Dataset entries
──────
-- ==== Sys2Proof/Machine/Errors.lean ====
section
/-!
DEFINITION. Soft errors and the health counts: corrected and uncorrectable errors of each protected structure, patrol
scrub, and the halving of the counts (spec/23_errors_degraded_checkpoint.md R352 to R357; spec/22_traps_restart.md
R350; spec/19_contexts_translation.md R300, R302).
-/

namespace Sys2Proof.Machine

namespace State

/-- An uncorrectable error counted on the device (R383). -/
def countUncorrectable (s : State) : State :=
  { s with count := { s.count with uncorrectable := s.count.uncorrectable + 1 } }

/-- Whether a core is in service. -/
def inUse (s : State) (n : Nat) : Bool := ((s.core? n).map Core.inService).getD false

/-- Whether an address lies in the part's HBM. -/
def inHbm (s : State) (pa : Nat) : Bool := pa < s.part.hbmBytes

/-- Whether an address lies in memory whose lines the L2 slices hold: the part's HBM, or the host's memory. -/
def inL2 (s : State) (pa : Nat) : Bool := s.inHbm pa || (hostBase ≤ pa && pa < 2 * hostBase)

/-- The core whose pinned window holds an address. -/
def windowCore? (s : State) (pa : Nat) : Option Nat :=
  if s.inWindow pa 1 then s.cores.findIdx? fun c => c.window.toNat ≤ pa && pa < c.window.toNat + windowBytes else none

/-- The lane position of a thread: its place among the 32 of a bay. -/
def lanePos (r : ThreadRef) : Nat := (keyOf r.who).2 % 32

/-- The translations of a core dropped, to be walked again. -/
def dropTlb (s : State) (core : Nat) : State := { s with tlb := s.tlb.filter fun e => e.core != core }

/-- A corrected error (R353): the value is as it was, and a health count grows. -/
def corrected (s : State) : ErrSite → State
  | .register t _ bay =>
    if (s.thread? t).isSome && bay < s.part.bays then s.laneError t.core bay (lanePos t) else s
  | .lane core bay lane => if s.inUse core && bay < s.part.bays && lane < 32 then s.laneError core bay lane else s
  | .scratch core .. | .acc core .. | .plane core .. | .l1 core _ => if s.inUse core then s.coreCorrected core else s
  | .icache core pa =>
    if (s.iline? core (lineOf pa)).isSome then (s.coreCorrected core).putLine core (lineOf pa) none else s
  | .tlb core => (s.dropTlb core).countCorrected
  | .hbm pa | .window _ pa _ => if s.inHbm pa then s.hbmCorrected pa else s
  | .coreState core => if s.inUse core then s.countCorrected else s
  | .deviceState => s.countCorrected
  | .l2 pa _ => if s.inL2 pa then s.countCorrected else s
  | .lineTag _ => s

/-- A register's mark set; a Caster thread that uses it is stopped for a machine check (R350 0x03). -/
def registerLost (s : State) (t : ThreadRef) (r : Reg) : State :=
  if (s.thread? t).isNone then s
  else
    let s := (s.modThread t fun k => { k with poison := putBit k.poison r.toNat true }).countUncorrectable
    match t.who with
    | .user .. => s
    | .caster n => s.dataCheck t.core 0 (· == n)

/-- Data of a pinned window lost at an address: the core whose window holds it raises a machine check, and its Caster threads
that use the data are stopped. Which do is a free value (R350; notes/assumptions/128.md). -/
def windowLost (s : State) (pa : Nat) : State :=
  match s.windowCore? pa with
  | some core =>
    if s.inUse core then
      ({ s with free := s.free + 1 } : State).dataCheck core (BitVec.ofNat 64 pa) (Config.usesLost s.free)
    else s
  | none => s

/-- A line of the L1: a clean one is dropped, of a dirty one the unit is poisoned, and goes home so (R352). -/
def l1Lost (s : State) (core pa : Nat) : State :=
  match s.l1Line? core (lineOf pa) with
  | none => s
  | some l =>
    if l.dirty = 0 then (s.modCore core fun c => { c with l1 := c.l1.erase l }).coreUncorrectable core
    else
      let u := pa % 64 / 16
      ((s.putL1 core { l with pois := putBit l.pois u true, dirty := l.dirty ||| byteMask (16 * u) 16 }).coreUncorrectable
        core).windowLost pa

/-- An uncorrectable error (R352): the data is marked, or what holds it leaves service. -/
def uncorrected (s : State) : ErrSite → State
  | .register t r _ => s.registerLost t r
  | .scratch core place off =>
    if (s.task? core place).any fun t => off < t.scratch then
      (s.modTask core place fun t => { t with spois := t.spois.add (off / 8) }).coreUncorrectable core
    else s
  | .acc core place slot elem =>
    if (s.task? core place).any fun t => slot < t.accslots && elem < 256 then
      (s.modTask core place fun t => t.putAcc slot elem { t.acc slot elem with pois := true }).coreUncorrectable core
    else s
  | .plane core cru row shadow =>
    if cru < s.part.crucibles && row < 64 && s.inUse core then
      (s.modCore core fun c => { c with crus := c.crus.modify cru fun k =>
        if shadow then { k with spois := k.spois.add row } else { k with apois := k.apois.add row } }).coreUncorrectable core
    else s
  | .l1 core pa => s.l1Lost core pa
  | .l2 pa dirty =>
    if s.inL2 pa then 
      (if dirty then ({ s with mpois := s.mpois.add (pa / 16) } : State).countUncorrectable.windowLost pa else s.countUncorrectable)
    else s
  | .icache core pa =>
    if (s.iline? core (lineOf pa)).isSome then s.putLine core (lineOf pa) none else s
  | .tlb core => s.dropTlb core
  | .hbm pa => if s.inHbm pa then (s.hbmUncorrectable pa).windowLost pa else s
  | .coreState core => if s.inUse core then (s.countUncorrectable.healthEvent 2 core).haltCore core 0xFF 0 0 0 else s
  | .deviceState => s.countUncorrectable.deviceFailed
  | .window core pa user =>
    if s.inHbm pa && s.inWindow pa 1 && s.inUse core then
      (s.hbmUncorrectable pa).dataCheck core (BitVec.ofNat 64 pa) fun n => user == some n
    else s
  | .lineTag pa =>
    if s.inHbm pa then
      let la := lineOf pa
      let s := { s with mpois := (List.range 4).foldl (fun m i => m.add (la / 16 + i)) s.mpois
                        health := { s.health with tagFails := s.health.tagFails + 1 } }
      s.windowLost pa
    else s
  | .lane .. => s

/-- Counts halved, rounding down. -/
def halve (l : List (Nat × Nat)) : List (Nat × Nat) := (l.map fun p => (p.1, p.2 / 2)).filter fun p => p.2 != 0

end State

/-- `CORRECTED_ERROR` (R353, R357). -/
def execCorrectedError (site : ErrSite) (s : State) : Host.Outcome State Fault Refusal := .next (s.corrected site).settle

/-- `UNCORRECTABLE_ERROR` (R352, R356). -/
def execUncorrectableError (site : ErrSite) (s : State) : Host.Outcome State Fault Refusal := .next (s.uncorrected site).settle

/-- `PATROL_SCRUB` (R352): a line read, and written back corrected. -/
def execPatrolScrub (pa : Nat) (corrected : Bool) (s : State) : Host.Outcome State Fault Refusal :=
  .next (if s.inHbm pa && corrected then s.hbmCorrected pa else s)

/-- `HEALTH_COUNT_HALVING` (R357). -/
def execHealthCountHalving (s : State) : Host.Outcome State Fault Refusal :=
  .next { s with
    cores := s.cores.map fun c => { c with health :=
      { lanes := State.halve c.health.lanes, bays := State.halve c.health.bays, corrected := c.health.corrected / 2
        uncorrectable := c.health.uncorrectable / 2 } }
    health := { s.health with pages := State.halve s.health.pages, pagesBad := State.halve s.health.pagesBad
                              channels := State.halve s.health.channels, lanes := State.halve s.health.lanes } }

end Sys2Proof.Machine
end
──────
[Activity]
Looking at the data above, how many lines hold the string "Whether"? Reply with only the number.

[Your solution]
3